*** Supplied records Section Begins ***

-- ==== Sys2Proof/Machine/Commands.lean ====
section
/-! DEFINITION. The meanings of the register writes and of CONTACT: NUDGE, CONTINUE, RELEASE, EVENTS_WRITE,
EVENT_ENABLE_WRITE, OTHER_REGISTER_WRITE, CONTACT_RISE, CONTACT_FALL. While resetting is set every write to CONTROL is
discarded (R177; which kinds of reset that rule speaks of, and what the model chooses for the others, log 34 says). -/

namespace Sys2Proof.Machine

/-- A NUDGE at the chain unit (R146, R147, R150). -/
def State.nudgeChain (s : State) : State :=
  match s.chain.state, s.chain.offset with
  | .idle, _ => s.readHeaderStep
  | .waiting, some offset => if s.blockReady offset then s.arriveAt offset else s
  | _, _ => s

/-- A CONTINUE at the chain unit (R149). -/
def State.continueChain (s : State) : State :=
  match s.chain.state with
  | .held .headerFault => s.readHeaderStep
  | .held .linkFault =>
    match s.chain.lastDone with
    | some offset => s.followLink offset
    | none => s
  | .held .release =>
    match s.chain.block with
    | some b => if s.contact then s.endBlock b else (s.raise .contactLost).enterHeld .release
    | none => s
  | .held .halt =>
    match s.chain.block with
    | some b => s.endBlock b
    | none => s
  | _ => s

/-- NUDGE (R150, R164): the chain unit and the escrow writer take it, in either order (log 11). While resetting is set it
is discarded, after a reset of any kind (R177 and its Note). -/
def execNudge (writerFirst : Bool) (s : State) : Host.Outcome State Fault Refusal :=
  .next <|
    if s.reg.resetting then s
    else if writerFirst then s.nudgeWriter.nudgeChain else s.nudgeChain.nudgeWriter

/-- CONTINUE (R149, R150). While resetting is set it is discarded: R177 states this of an engine reset, and after a
power-on or link reset it is the model's choice (DESIGN CHOICE, log 34). -/
def execContinue (s : State) : Host.Outcome State Fault Refusal :=
  .next <| if s.reg.resetting then s else s.continueChain

/-- RELEASE (R150, R153). While resetting is set it is discarded: R177 states this of an engine reset, and after a
power-on or link reset it is the model's choice (DESIGN CHOICE, log 34). -/
def execRelease (s : State) : Host.Outcome State Fault Refusal :=
  .next <| if s.reg.resetting then s else s.releaseIfRunning

/-- EVENTS_WRITE (R180). -/
def execEventsWrite (value : BitVec 32) (s : State) : Host.Outcome State Fault Refusal :=
  .next (s.setReg (s.reg.clearEvents value))

/-- EVENT_ENABLE_WRITE (R180, R181). -/
def execEventEnableWrite (value : BitVec 32) (s : State) : Host.Outcome State Fault Refusal :=
  .next (s.setReg (s.reg.writeEnable value))

/-- OTHER_REGISTER_WRITE: discarded (R176, R177). -/
def execOtherRegisterWrite (_offset _size : Nat) (_value : BitVec 32) (s : State) : Host.Outcome State Fault Refusal :=
  .next s

/-- A TOUCHDOWN that waits for CONTACT starts (R152). -/
def State.startWaiting (s : State) : State :=
  match s.chain.block with
  | some b =>
    match b.work with
    | .touchdown es false _ _ => (s.startEntries b es).settleTouchdown
    | _ => s
  | none => s

/-- CONTACT_RISE (R152, R186): a rise from the low level starts a waiting touchdown. -/
def execContactRise (s : State) : Host.Outcome State Fault Refusal :=
  .next <| if s.contact then s else (s.setContact true).startWaiting

/-- CONTACT_FALL (R153, R186): a fall from the high level is a release during a started touchdown. -/
def execContactFall (s : State) : Host.Outcome State Fault Refusal :=
  .next <| if s.contact then (s.setContact false).releaseIfRunning else s

end Sys2Proof.Machine
end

*** Supplied records Section Ends ***

### Your goal
Up to and including the line with "def execNudge (writerFirst", please return the records exactly, beginning from their first line.

### Answer to this problem
-- ==== Sys2Proof/Machine/Commands.lean ====
section
/-! DEFINITION. The meanings of the register writes and of CONTACT: NUDGE, CONTINUE, RELEASE, EVENTS_WRITE,
EVENT_ENABLE_WRITE, OTHER_REGISTER_WRITE, CONTACT_RISE, CONTACT_FALL. While resetting is set every write to CONTROL is
discarded (R177; which kinds of reset that rule speaks of, and what the model chooses for the others, log 34 says). -/

namespace Sys2Proof.Machine

/-- A NUDGE at the chain unit (R146, R147, R150). -/
def State.nudgeChain (s : State) : State :=
  match s.chain.state, s.chain.offset with
  | .idle, _ => s.readHeaderStep
  | .waiting, some offset => if s.blockReady offset then s.arriveAt offset else s
  | _, _ => s

/-- A CONTINUE at the chain unit (R149). -/
def State.continueChain (s : State) : State :=
  match s.chain.state with
  | .held .headerFault => s.readHeaderStep
  | .held .linkFault =>
    match s.chain.lastDone with
    | some offset => s.followLink offset
    | none => s
  | .held .release =>
    match s.chain.block with
    | some b => if s.contact then s.endBlock b else (s.raise .contactLost).enterHeld .release
    | none => s
  | .held .halt =>
    match s.chain.block with
    | some b => s.endBlock b
    | none => s
  | _ => s

/-- NUDGE (R150, R164): the chain unit and the escrow writer take it, in either order (log 11). While resetting is set it
is discarded, after a reset of any kind (R177 and its Note). -/
def execNudge (writerFirst : Bool) (s : State) : Host.Outcome State Fault Refusal :=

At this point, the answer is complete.